Concerns about the need for rolling blackouts in eastern states eased Sunday after PJM Interconnection, the mid-Atlantic grid operator, said its utilities could meet today’s peak power usage. PJM had asked the 65 million consumers in its territory on Saturday to conserve electricity because of struggles by some power plants to operate amid freezing temperatures.
Across the six New England states, about 121,300 customers remained without power Sunday, with Maine still hardest hit.
In New York, more than 39,000 households were still without power Sunday, including 27,000 in Erie County, as crews battled high winds and found substations damaged. Hochul said even the National Guard, which now has 200 people on the ground and another 200 expected by Monday, was struggling to get stuck in the snow.

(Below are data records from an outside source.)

theorem exec_tileSendPoll_upto (chan : Fin 32) (s : State) :
    OutUpto (maskOf (footprint (.tileSendPoll chan))) s (exec (.tileSendPoll chan) s) :=
  show OutUpto _ s (execTileSendPoll chan s) from execTileSendPoll_upto (Upto.refl _ s)
      (show 0x8d7c80080 &&& maskOf (reports ++ [.sth, .skm]) = 0x8d7c80080 from by decide)

theorem exec_tileBlockReceive_upto (link : Fin 8) (h : FlitHdr) (chan : Fin 32) (skein : Fin 16) (ring : BitVec
    19) (addr : BitVec 19) (block : List Native) (pidx : Word) (s : State) :
    OutUpto (maskOf (footprint (.tileBlockReceive link h chan skein ring addr block pidx))) s (exec (.tileBlockReceive link h chan skein ring addr block pidx) s) :=
  show OutUpto _ s (execTileBlockReceive link h chan skein ring addr block pidx s) from execTileBlockReceive_upto (Upto.refl _ s)
      (show 0x886000000 &&& maskOf ([.tly, .sth, .regs, .skm]) = 0x886000000 from by decide)

theorem exec_tileCidxPoll_upto (src : Fin 64) (chan : Fin 32) (s : State) :
    OutUpto (maskOf (footprint (.tileCidxPoll src chan))) s (exec (.tileCidxPoll src chan) s) :=
  show OutUpto _ s (execTileCidxPoll src chan s) from execTileCidxPoll_upto (Upto.refl _ s)
      (show 0x8d7c80080 &&& maskOf (reports ++ [.sth, .skm]) = 0x8d7c80080 from by decide)

theorem exec_stageKeyRequest_upto (link : Fin 8) (h : FlitHdr) (stagepat : BitVec 16) (out : Fin 4) (s : State)
    :
    OutUpto (maskOf (footprint (.stageKeyRequest link h stagepat out))) s (exec (.stageKeyRequest link h stagepat out) s) :=
  show OutUpto _ s (execStageKeyRequest link h stagepat out s) from execStageKeyRequest_upto (Upto.refl _ s)
      (show 0x86000800 &&& maskOf ([.pat, .tly, .sth, .regs]) = 0x86000800 from by decide)

theorem exec_sysLossRead_upto (req : Req) (s : State) :
    OutUpto (maskOf (footprint (.sysLossRead req))) s (exec (.sysLossRead req) s) :=
  show OutUpto _ s (execSysLossRead req s) from execSysLossRead_upto (Upto.refl _ s)
      (show 0x284000000 &&& maskOf ([.sth, .regs, .fabric]) = 0x284000000 from by decide)

theorem exec_sthPlace_upto (req : Req) (addr : BitVec 48) (s : State) :
    OutUpto (maskOf (footprint (.sthPlace req addr))) s (exec (.sthPlace req addr) s) :=
  show OutUpto _ s (execSthPlace req addr s) from execSthPlace_upto (Upto.refl _ s)
      (show 0x384480000 &&& maskOf (raises ++ commits ++ [.sth]) = 0x384480000 from by decide)

theorem exec_sthUnplace_upto (req : Req) (stagepat : BitVec 16) (s : State) :
    OutUpto (maskOf (footprint (.sthUnplace req stagepat))) s (exec (.sthUnplace req stagepat) s) :=
  show OutUpto _ s (execSthUnplace req stagepat s) from execSthUnplace_upto (Upto.refl _ s)
      (show 0x384480000 &&& maskOf (raises ++ commits ++ [.sth]) = 0x384480000 from by decide)

theorem exec_sthForget_upto (req : Req) (dev : Fin 64) (s : State) :
    OutUpto (maskOf (footprint (.sthForget req dev))) s (exec (.sthForget req dev) s) :=
  show OutUpto _ s (execSthForget req dev s) from execSthForget_upto (Upto.refl _ s)
      (show 0x384480000 &&& maskOf (raises ++ commits ++ [.sth]) = 0x384480000 from by decide)

theorem exec_sthmAdmit_upto (a : Acc) (s : State) :
    OutUpto (maskOf (footprint (.sthmAdmit a))) s (exec (.sthmAdmit a) s) :=
  show OutUpto _ s (execSthmAdmit a s) from execSthmAdmit_upto (Upto.refl _ s)
      (show 0x3d7c80080 &&& maskOf (reports ++ commits ++ [.sth]) = 0x3d7c80080 from by decide)

theorem exec_secVerify_upto (req : Req) (addr : BitVec 48) (s : State) :
    OutUpto (maskOf (footprint (.secVerify req addr))) s (exec (.secVerify req addr) s) :=
  show OutUpto _ s (execSecVerify req addr s) from execSecVerify_upto (Upto.refl _ s)
      (show 0x2fdfc80981 &&& maskOf (reports ++ commits ++ [.free, .bank, .pat, .sth, .sec, .sram, .skm, .rld]) = 0x2fdfc80981 from by decide)

theorem exec_secInstall_upto (req : Req) (addr : BitVec 48) (s : State) :
    OutUpto (maskOf (footprint (.secInstall req addr))) s (exec (.secInstall req addr) s) :=
  show OutUpto _ s (execSecInstall req addr s) from execSecInstall_upto (Upto.refl _ s)
      (show 0x2fdfc80981 &&& maskOf (reports ++ commits ++ [.free, .bank, .pat, .sth, .sec, .sram, .skm, .rld]) = 0x2fdfc80981 from by decide)

theorem exec_secConfirm_upto (req : Req) (s : State) :
    OutUpto (maskOf (footprint (.secConfirm req))) s (exec (.secConfirm req) s) :=
  show OutUpto _ s (execSecConfirm req s) from execSecConfirm_upto (Upto.refl _ s)
      (show 0x2fdfc80981 &&& maskOf (reports ++ commits ++ [.free, .bank, .pat, .sth, .sec, .sram, .skm, .rld]) = 0x2fdfc80981 from by decide)

theorem exec_secAdvance_upto (req : Req) (target : BitVec 7) (s : State) :
    OutUpto (maskOf (footprint (.secAdvance req target))) s (exec (.secAdvance req target) s) :=
  show OutUpto _ s (execSecAdvance req target s) from execSecAdvance_upto (Upto.refl _ s)
      (show 0x2fdfc80981 &&& maskOf (reports ++ commits ++ [.free, .bank, .pat, .sth, .sec, .sram, .skm, .rld]) = 0x2fdfc80981 from by decide)

theorem exec_secClaim_upto (req : Req) (addr : BitVec 48) (s : State) :
    OutUpto (maskOf (footprint (.secClaim req addr))) s (exec (.secClaim req addr) s) :=
  show OutUpto _ s (execSecClaim req addr s) from execSecClaim_upto (Upto.refl _ s)
      (show 0x2fdfc80981 &&& maskOf (reports ++ commits ++ [.free, .bank, .pat, .sth, .sec, .sram, .skm, .rld]) = 0x2fdfc80981 from by decide)

theorem exec_secEquiv_upto (req : Req) (addr : BitVec 48) (s : State) :
    OutUpto (maskOf (footprint (.secEquiv req addr))) s (exec (.secEquiv req addr) s) :=
  show OutUpto _ s (execSecEquiv req addr s) from execSecEquiv_upto (Upto.refl _ s)
      (show 0x2fdfc80981 &&& maskOf (reports ++ commits ++ [.free, .bank, .pat, .sth, .sec, .sram, .skm, .rld]) = 0x2fdfc80981 from by decide)

theorem exec_secAttest_upto (req : Req) (addr : BitVec 48) (s : State) :
    OutUpto (maskOf (footprint (.secAttest req addr))) s (exec (.secAttest req addr) s) :=
  show OutUpto _ s (execSecAttest req addr s) from execSecAttest_upto (Upto.refl _ s)
      (show 0x2fdfc80981 &&& maskOf (reports ++ commits ++ [.free, .bank, .pat, .sth, .sec, .sram, .skm, .rld]) = 0x2fdfc80981 from by decide)

theorem exec_secKeyrev_upto (req : Req) (s : State) :
    OutUpto (maskOf (footprint (.secKeyrev req))) s (exec (.secKeyrev req) s) :=
  show OutUpto _ s (execSecKeyrev req s) from execSecKeyrev_upto (Upto.refl _ s)
      (show 0x2fdfc80981 &&& maskOf (reports ++ commits ++ [.free, .bank, .pat, .sth, .sec, .sram, .skm, .rld]) = 0x2fdfc80981 from by decide)

theorem exec_nloadLib_upto (req : Req) (addr : BitVec 48) (bank : Bool) (skmask : BitVec 16) (s : State) :
    OutUpto (maskOf (footprint (.nloadLib req addr bank skmask))) s (exec (.nloadLib req addr bank skmask) s) :=
  show OutUpto _ s (execNloadLib req addr bank skmask s) from execNloadLib_upto (Upto.refl _ s)
      (show 0x2fdfc80981 &&& maskOf (reports ++ commits ++ [.free, .bank, .pat, .sth, .sec, .sram, .skm, .rld]) = 0x2fdfc80981 from by decide)

theorem exec_nloadCust_upto (req : Req) (addr : BitVec 48) (bank : Bool) (skmask : BitVec 16) (s : State) :
    OutUpto (maskOf (footprint (.nloadCust req addr bank skmask))) s (exec (.nloadCust req addr bank skmask) s) :=
  show OutUpto _ s (execNloadCust req addr bank skmask s) from execNloadCust_upto (Upto.refl _ s)
      (show 0x2fdfc80981 &&& maskOf (reports ++ commits ++ [.free, .bank, .pat, .sth, .sec, .sram, .skm, .rld]) = 0x2fdfc80981 from by decide)

theorem exec_nloadClear_upto (req : Req) (bank : Bool) (skmask : BitVec 16) (s : State) :
    OutUpto (maskOf (footprint (.nloadClear req bank skmask))) s (exec (.nloadClear req bank skmask) s) :=
  show OutUpto _ s (execNloadClear req bank skmask s) from execNloadClear_upto (Upto.refl _ s)
      (show 0x2fdfc80981 &&& maskOf (reports ++ commits ++ [.free, .bank, .pat, .sth, .sec, .sram, .skm, .rld]) = 0x2fdfc80981 from by decide)

theorem exec_nanoBankLoadDone_upto (bad : BitVec 16) (s : State) :
    OutUpto (maskOf (footprint (.nanoBankLoadDone bad))) s (exec (.nanoBankLoadDone bad) s) :=
  show OutUpto _ s (execNanoBankLoadDone bad s) from execNanoBankLoadDone_upto (Upto.refl _ s)
      (show 0x2cdfc80981 &&& maskOf (reports ++ [.free, .bank, .pat, .sth, .sec, .sram, .skm, .rld]) = 0x2cdfc80981 from by decide)

theorem exec_secBootgo_upto (a : Acc) (s : State) :
    OutUpto (maskOf (footprint (.secBootgo a))) s (exec (.secBootgo a) s) :=
  show OutUpto _ s (execSecBootgo a s) from execSecBootgo_upto (Upto.refl _ s)
      (show 0x388000000 &&& maskOf (commits ++ [.sec]) = 0x388000000 from by decide)

theorem exec_jtagSecchal_upto (s : State) :
    OutUpto (maskOf (footprint .jtagSecchal)) s (exec .jtagSecchal s) :=
  show OutUpto _ s (execJtagSecchal s) from execJtagSecchal_upto (Upto.refl _ s)
      (show 0x8000001 &&& maskOf ([.free, .sec]) = 0x8000001 from by decide)

theorem exec_jtagSecunlk_upto (image : List Byte) (s : State) :
    OutUpto (maskOf (footprint (.jtagSecunlk image))) s (exec (.jtagSecunlk image) s) :=
  show OutUpto _ s (execJtagSecunlk image s) from execJtagSecunlk_upto (Upto.refl _ s)
      (show 0xdbc80080 &&& maskOf (reports ++ [.sec]) = 0xdbc80080 from by decide)

theorem exec_secRandRead_upto (req : Req) (s : State) :
    OutUpto (maskOf (footprint (.secRandRead req))) s (exec (.secRandRead req) s) :=
  show OutUpto _ s (execSecRandRead req s) from execSecRandRead_upto (Upto.refl _ s)
      (show 0x280000001 &&& maskOf ([.free, .regs, .fabric]) = 0x280000001 from by decide)

theorem exec_rngfail_upto (s : State) :
    OutUpto (maskOf (footprint .rngfail)) s (exec .rngfail s) :=
  show OutUpto _ s (execRngfail s) from execRngfail_upto (Upto.refl _ s)
      (show 0xdbc80080 &&& maskOf (reports ++ [.sec]) = 0xdbc80080 from by decide)

theorem exec_castOn_upto (ok : Bool) (file : Option (List Byte)) (giveUp : Bool) (s : State) :
    OutUpto (maskOf (footprint (.castOn ok file giveUp))) s (exec (.castOn ok file giveUp) s) :=
  show OutUpto _ s (execCastOn ok file giveUp s) from execCastOn_upto (Upto.refl _ s)
      (show 0x4dbc80082 &&& maskOf (reports ++ [.rck, .sec, .sram]) = 0x4dbc80082 from by decide)

theorem exec_modeStandby_upto (req : Req) (s : State) :
    OutUpto (maskOf (footprint (.modeStandby req))) s (exec (.modeStandby req) s) :=
  show OutUpto _ s (execModeStandby req s) from execModeStandby_upto (Upto.refl _ s)
      (show 0x3d3c80880 &&& maskOf (reports ++ commits ++ [.pat]) = 0x3d3c80880 from by decide)

theorem exec_modeArm_upto (req : Req) (s : State) :
    OutUpto (maskOf (footprint (.modeArm req))) s (exec (.modeArm req) s) :=
  show OutUpto _ s (execModeArm req s) from execModeArm_upto (Upto.refl _ s)
      (show 0x3d3c80880 &&& maskOf (reports ++ commits ++ [.pat]) = 0x3d3c80880 from by decide)

theorem exec_modeRun_upto (req : Req) (s : State) :
    OutUpto (maskOf (footprint (.modeRun req))) s (exec (.modeRun req) s) :=
  show OutUpto _ s (execModeRun req s) from execModeRun_upto (Upto.refl _ s)
      (show 0x3d3c80880 &&& maskOf (reports ++ commits ++ [.pat]) = 0x3d3c80880 from by decide)

theorem exec_modeResume_upto (req : Req) (s : State) :
    OutUpto (maskOf (footprint (.modeResume req))) s (exec (.modeResume req) s) :=
  show OutUpto _ s (execModeResume req s) from execModeResume_upto (Upto.refl _ s)
      (show 0x3d3c80880 &&& maskOf (reports ++ commits ++ [.pat]) = 0x3d3c80880 from by decide)

theorem exec_modeService_upto (req : Req) (s : State) :
    OutUpto (maskOf (footprint (.modeService req))) s (exec (.modeService req) s) :=
  show OutUpto _ s (execModeService req s) from execModeService_upto (Upto.refl _ s)
      (show 0x3d3c80880 &&& maskOf (reports ++ commits ++ [.pat]) = 0x3d3c80880 from by decide)

theorem exec_modeUpdate_upto (req : Req) (s : State) :
    OutUpto (maskOf (footprint (.modeUpdate req))) s (exec (.modeUpdate req) s) :=
  show OutUpto _ s (execModeUpdate req s) from execModeUpdate_upto (Upto.refl _ s)
      (show 0x3d3c80880 &&& maskOf (reports ++ commits ++ [.pat]) = 0x3d3c80880 from by decide)

theorem exec_modeBindoff_upto (req : Req) (stay : Bool) (s : State) :
    OutUpto (maskOf (footprint (.modeBindoff req stay))) s (exec (.modeBindoff req stay) s) :=
  show OutUpto _ s (execModeBindoff req stay s) from execModeBindoff_upto (Upto.refl _ s)
      (show 0x3d3c80880 &&& maskOf (reports ++ commits ++ [.pat]) = 0x3d3c80880 from by decide)

theorem exec_bindoffTimeout_upto (s : State) :
    OutUpto (maskOf (footprint .bindoffTimeout)) s (exec .bindoffTimeout s) :=
  show OutUpto _ s (execBindoffTimeout s) from execBindoffTimeout_upto (Upto.refl _ s)
      (show 0xd3c80081 &&& maskOf (reports ++ [.free]) = 0xd3c80081 from by decide)

theorem exec_pwrDomreqCommit_upto (w : Fin 7) (a : Acc) (s : State) :
    OutUpto (maskOf (footprint (.pwrDomreqCommit w a))) s (exec (.pwrDomreqCommit w a) s) :=
  show OutUpto _ s (execPwrDomreqCommit w a s) from execPwrDomreqCommit_upto (Upto.refl _ s)
      (show 0x380400000 &&& maskOf (commits ++ [.pwr]) = 0x380400000 from by decide)

theorem exec_domainSwitchDone_upto (s : State) :
    OutUpto (maskOf (footprint .domainSwitchDone)) s (exec .domainSwitchDone s) :=
  show OutUpto _ s (execDomainSwitchDone s) from execDomainSwitchDone_upto (Upto.refl _ s)
      (show 0x3bdfebc7be &&& maskOf (reports ++ commits ++ [.rck, .ptp, .lane, .lfi, .port, .bank, .dist, .skn, .stl, .eth, .ssw, .ft, .sem, .sth, .sec, .skm, .ls, .rld]) = 0x3bdfebc7be from by decide)

theorem exec_domfail_upto (s : State) :
    OutUpto (maskOf (footprint .domfail)) s (exec .domfail s) :=
  show OutUpto _ s (execDomfail s) from execDomfail_upto (Upto.refl _ s)
      (show 0xd3c80080 &&& maskOf (reports) = 0xd3c80080 from by decide)

theorem exec_coreWfiSleep_upto (core : Fin 8) (s : State) :
    OutUpto (maskOf (footprint (.coreWfiSleep core))) s (exec (.coreWfiSleep core) s) :=
  show OutUpto _ s (execCoreWfiSleep core s) from execCoreWfiSleep_upto (Upto.refl _ s)
      (show 0x400000 &&& maskOf ([.pwr]) = 0x400000 from by decide)

theorem exec_wakeEvent_upto (stitch : Bool) (idx : Fin 8) (s : State) :
    OutUpto (maskOf (footprint (.wakeEvent stitch idx))) s (exec (.wakeEvent stitch idx) s) :=
  show OutUpto _ s (execWakeEvent stitch idx s) from execWakeEvent_upto (Upto.refl _ s)
      (show 0x80480000 &&& maskOf (raises) = 0x80480000 from by decide)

Storm-related deaths were reported in recent days across the country: seven in Erie County, New York; 10 died in several accidents in Ohio, including a pileup involving about 50 vehicles, a man whose sports car crashed into a snowplow and an electrical work worker; four motorists killed in separate crashes in Missouri and Kansas; a Vermont woman struck by a falling branch; an apparently homeless man found in the middle of Colorado’s freezing temperatures; a woman who fell through the Wisconsin ice.
In Florida, the thermometer dipped below freezing for the first time in nearly five years at Tampa International Airport, hitting 43 degrees (6.1 degrees Celsius) in West Palm Beach, according to the National Weather Service. The drop in temperature and freezing sleet contributed to iguanas falling out of the trees since cold-blooded reptiles are usually immobilized in unusually cold weather.
Along Interstate 71 in Kentucky, Terry Henderson and her husband, Rick, weathered a 34-hour traffic jam in a rig equipped with a diesel heater, a toilet and a refrigerator after getting stuck trying to drive from Alabama to their home in Ohio to Christmas.
“We should have stayed,” Terry Henderson said after they got moving again on Saturday.
In Buffalo, William Kless was up at 3 a.m. Sunday. He called his 8-, 9- and 12-year-old children at his mother’s house to wish them a Merry Christmas, then set off on his snowmobile for another day of shuttling people from fixed cars and chilly homes to a church that serves as a warming room.
Through heavy, wind-driven snow, he brought about 15 people to the church in Buffalo Saturday, he said, including a family of five transported one by one. He also got a man in need of dialysis, who had spent 17 hours stranded in his car, back home, where he could receive treatment.